Il y a quelques années, nous avons vécu une grande crise dans le secteur viticole. Aujourd’hui, il se porte globalement bien. Dans la région du Languedoc, il y a eu une prise de conscience pour développer la production de vins de cépage et de marques, et miser sur la qualité des vins sous AOP et IGP. Les vins du Pays d’Oc sont devenus une véritable marque, qui fait concurrence aux vins californiens et australiens à des prix compétitifs. Dans le sucre, après des moments difficiles, nos industriels sont les plus compétitifs d’Europe. Ils ont accepté de fermer des sites, cela a été douloureux, mais bénéfique au final. C’est souvent lorsqu’on est face aux difficultés que l’on se restructure pour gagner en compétitivité.

Que faut-il faire pour sortir les filières animales du manque de rentabilité et d’investissements ?

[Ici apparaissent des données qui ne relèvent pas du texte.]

/-- `cmp.lt.or p1,p2=r0,r3` (A7, R326). -/
def execCmpLtOrP1P2R0R3 (qp p1 p2 : PredIdx) (r3 : GrIdx) (s : State) : Host.Outcome State Fault Refusal :=
  cmpZero 64 s qp .lt .por p1 p2 r3

/-- `cmp.eq.or.andcm p1,p2=r2,r3` (A6, R325). -/
def execCmpEqOrAndcmP1P2R2R3 (qp p1 p2 : PredIdx) (r2 r3 : GrIdx) (s : State) : Host.Outcome State Fault Refusal :=
  cmpRegs 64 s qp .eq .orAndcm p1 p2 r2 r3

/-- `cmp.eq.or.andcm p1,p2=imm8,r3` (A8, R327). -/
def execCmpEqOrAndcmP1P2Imm8R3 (qp p1 p2 : PredIdx) (imm8 : BitVec 8) (r3 : GrIdx) (s : State) :
    Host.Outcome State Fault Refusal :=
  cmpImm 64 s qp .eq .orAndcm p1 p2 imm8 r3

/-- `cmp.ne.or.andcm p1,p2=r2,r3` (A6, R325). -/
def execCmpNeOrAndcmP1P2R2R3 (qp p1 p2 : PredIdx) (r2 r3 : GrIdx) (s : State) : Host.Outcome State Fault Refusal :=
  cmpRegs 64 s qp .ne .orAndcm p1 p2 r2 r3

/-- `cmp.ne.or.andcm p1,p2=imm8,r3` (A8, R327). -/
def execCmpNeOrAndcmP1P2Imm8R3 (qp p1 p2 : PredIdx) (imm8 : BitVec 8) (r3 : GrIdx) (s : State) :
    Host.Outcome State Fault Refusal :=
  cmpImm 64 s qp .ne .orAndcm p1 p2 imm8 r3

/-- `cmp.gt.or.andcm p1,p2=r0,r3` (A7, R326). -/
def execCmpGtOrAndcmP1P2R0R3 (qp p1 p2 : PredIdx) (r3 : GrIdx) (s : State) : Host.Outcome State Fault Refusal :=
  cmpZero 64 s qp .gt .orAndcm p1 p2 r3

/-- `cmp.le.or.andcm p1,p2=r0,r3` (A7, R326). -/
def execCmpLeOrAndcmP1P2R0R3 (qp p1 p2 : PredIdx) (r3 : GrIdx) (s : State) : Host.Outcome State Fault Refusal :=
  cmpZero 64 s qp .le .orAndcm p1 p2 r3

/-- `cmp.ge.or.andcm p1,p2=r0,r3` (A7, R326). -/
def execCmpGeOrAndcmP1P2R0R3 (qp p1 p2 : PredIdx) (r3 : GrIdx) (s : State) : Host.Outcome State Fault Refusal :=
  cmpZero 64 s qp .ge .orAndcm p1 p2 r3

/-- `cmp.lt.or.andcm p1,p2=r0,r3` (A7, R326). -/
def execCmpLtOrAndcmP1P2R0R3 (qp p1 p2 : PredIdx) (r3 : GrIdx) (s : State) : Host.Outcome State Fault Refusal :=
  cmpZero 64 s qp .lt .orAndcm p1 p2 r3

/-- `cmp4.eq.and p1,p2=r2,r3` (A6, R325). -/
def execCmp4EqAndP1P2R2R3 (qp p1 p2 : PredIdx) (r2 r3 : GrIdx) (s : State) : Host.Outcome State Fault Refusal :=
  cmpRegs 32 s qp .eq .pand p1 p2 r2 r3

/-- `cmp4.eq.and p1,p2=imm8,r3` (A8, R327). -/
def execCmp4EqAndP1P2Imm8R3 (qp p1 p2 : PredIdx) (imm8 : BitVec 8) (r3 : GrIdx) (s : State) :
    Host.Outcome State Fault Refusal :=
  cmpImm 32 s qp .eq .pand p1 p2 imm8 r3

/-- `cmp4.ne.and p1,p2=r2,r3` (A6, R325). -/
def execCmp4NeAndP1P2R2R3 (qp p1 p2 : PredIdx) (r2 r3 : GrIdx) (s : State) : Host.Outcome State Fault Refusal :=
  cmpRegs 32 s qp .ne .pand p1 p2 r2 r3

/-- `cmp4.ne.and p1,p2=imm8,r3` (A8, R327). -/
def execCmp4NeAndP1P2Imm8R3 (qp p1 p2 : PredIdx) (imm8 : BitVec 8) (r3 : GrIdx) (s : State) :
    Host.Outcome State Fault Refusal :=
  cmpImm 32 s qp .ne .pand p1 p2 imm8 r3

/-- `cmp4.gt.and p1,p2=r0,r3` (A7, R326). -/
def execCmp4GtAndP1P2R0R3 (qp p1 p2 : PredIdx) (r3 : GrIdx) (s : State) : Host.Outcome State Fault Refusal :=
  cmpZero 32 s qp .gt .pand p1 p2 r3

/-- `cmp4.le.and p1,p2=r0,r3` (A7, R326). -/
def execCmp4LeAndP1P2R0R3 (qp p1 p2 : PredIdx) (r3 : GrIdx) (s : State) : Host.Outcome State Fault Refusal :=
  cmpZero 32 s qp .le .pand p1 p2 r3

/-- `cmp4.ge.and p1,p2=r0,r3` (A7, R326). -/
def execCmp4GeAndP1P2R0R3 (qp p1 p2 : PredIdx) (r3 : GrIdx) (s : State) : Host.Outcome State Fault Refusal :=
  cmpZero 32 s qp .ge .pand p1 p2 r3

/-- `cmp4.lt.and p1,p2=r0,r3` (A7, R326). -/
def execCmp4LtAndP1P2R0R3 (qp p1 p2 : PredIdx) (r3 : GrIdx) (s : State) : Host.Outcome State Fault Refusal :=
  cmpZero 32 s qp .lt .pand p1 p2 r3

Aujourd’hui dans l’aviculture et dans la filière porcine, on est plus souvent sur des solutions palliatives que sur des solutions structurantes. Il faut accepter une rupture. Il y a trop d’abattoirs dans la filière porcine, qui ne fonctionnent qu’à 70 % de leur capacité faute d’approvisionnement suffisant en amont. Si l’on reste dans le statu quo, une partie de la filière est condamnée à moyen terme. Elle a besoin de se restructurer pour pouvoir investir et moderniser ses outils.

Si les préoccupations de préservation de l’emploi sont légitimes, elles ne doivent pas occulter le sujet de la compétitivité. Tant que ces questions de fond ne seront pas abordées, on ne pourra que difficilement avancer. Il faut aller vers une massification des outils de production pour gagner en compétitivité et faire face à la concurrence internationale. Dans la volaille, l’actualité le montre. Tout le monde savait que les restitutions européennes pouvaient disparaître tôt ou tard. Nous sommes-nous suffisamment préparés ? On peut en douter. Près d’un an après le dépôt de bilan du groupe Doux, rien n’a réellement changé. Le secteur ne s’est pas restructuré. Et les problèmes de compétitivité restent entiers.

Propos recueillis par Adrien Cahuzac

*Commandé par les ministres Stéphane Le Foll et Guillaume Garot cet automne, à Alain Berger, délégué interministériel aux industries agroalimentaires et à l'agro-industrie, un plan d’actions pour restaurer la compétitivité des filières avicoles et porcines leur sera remis à la mi-mars.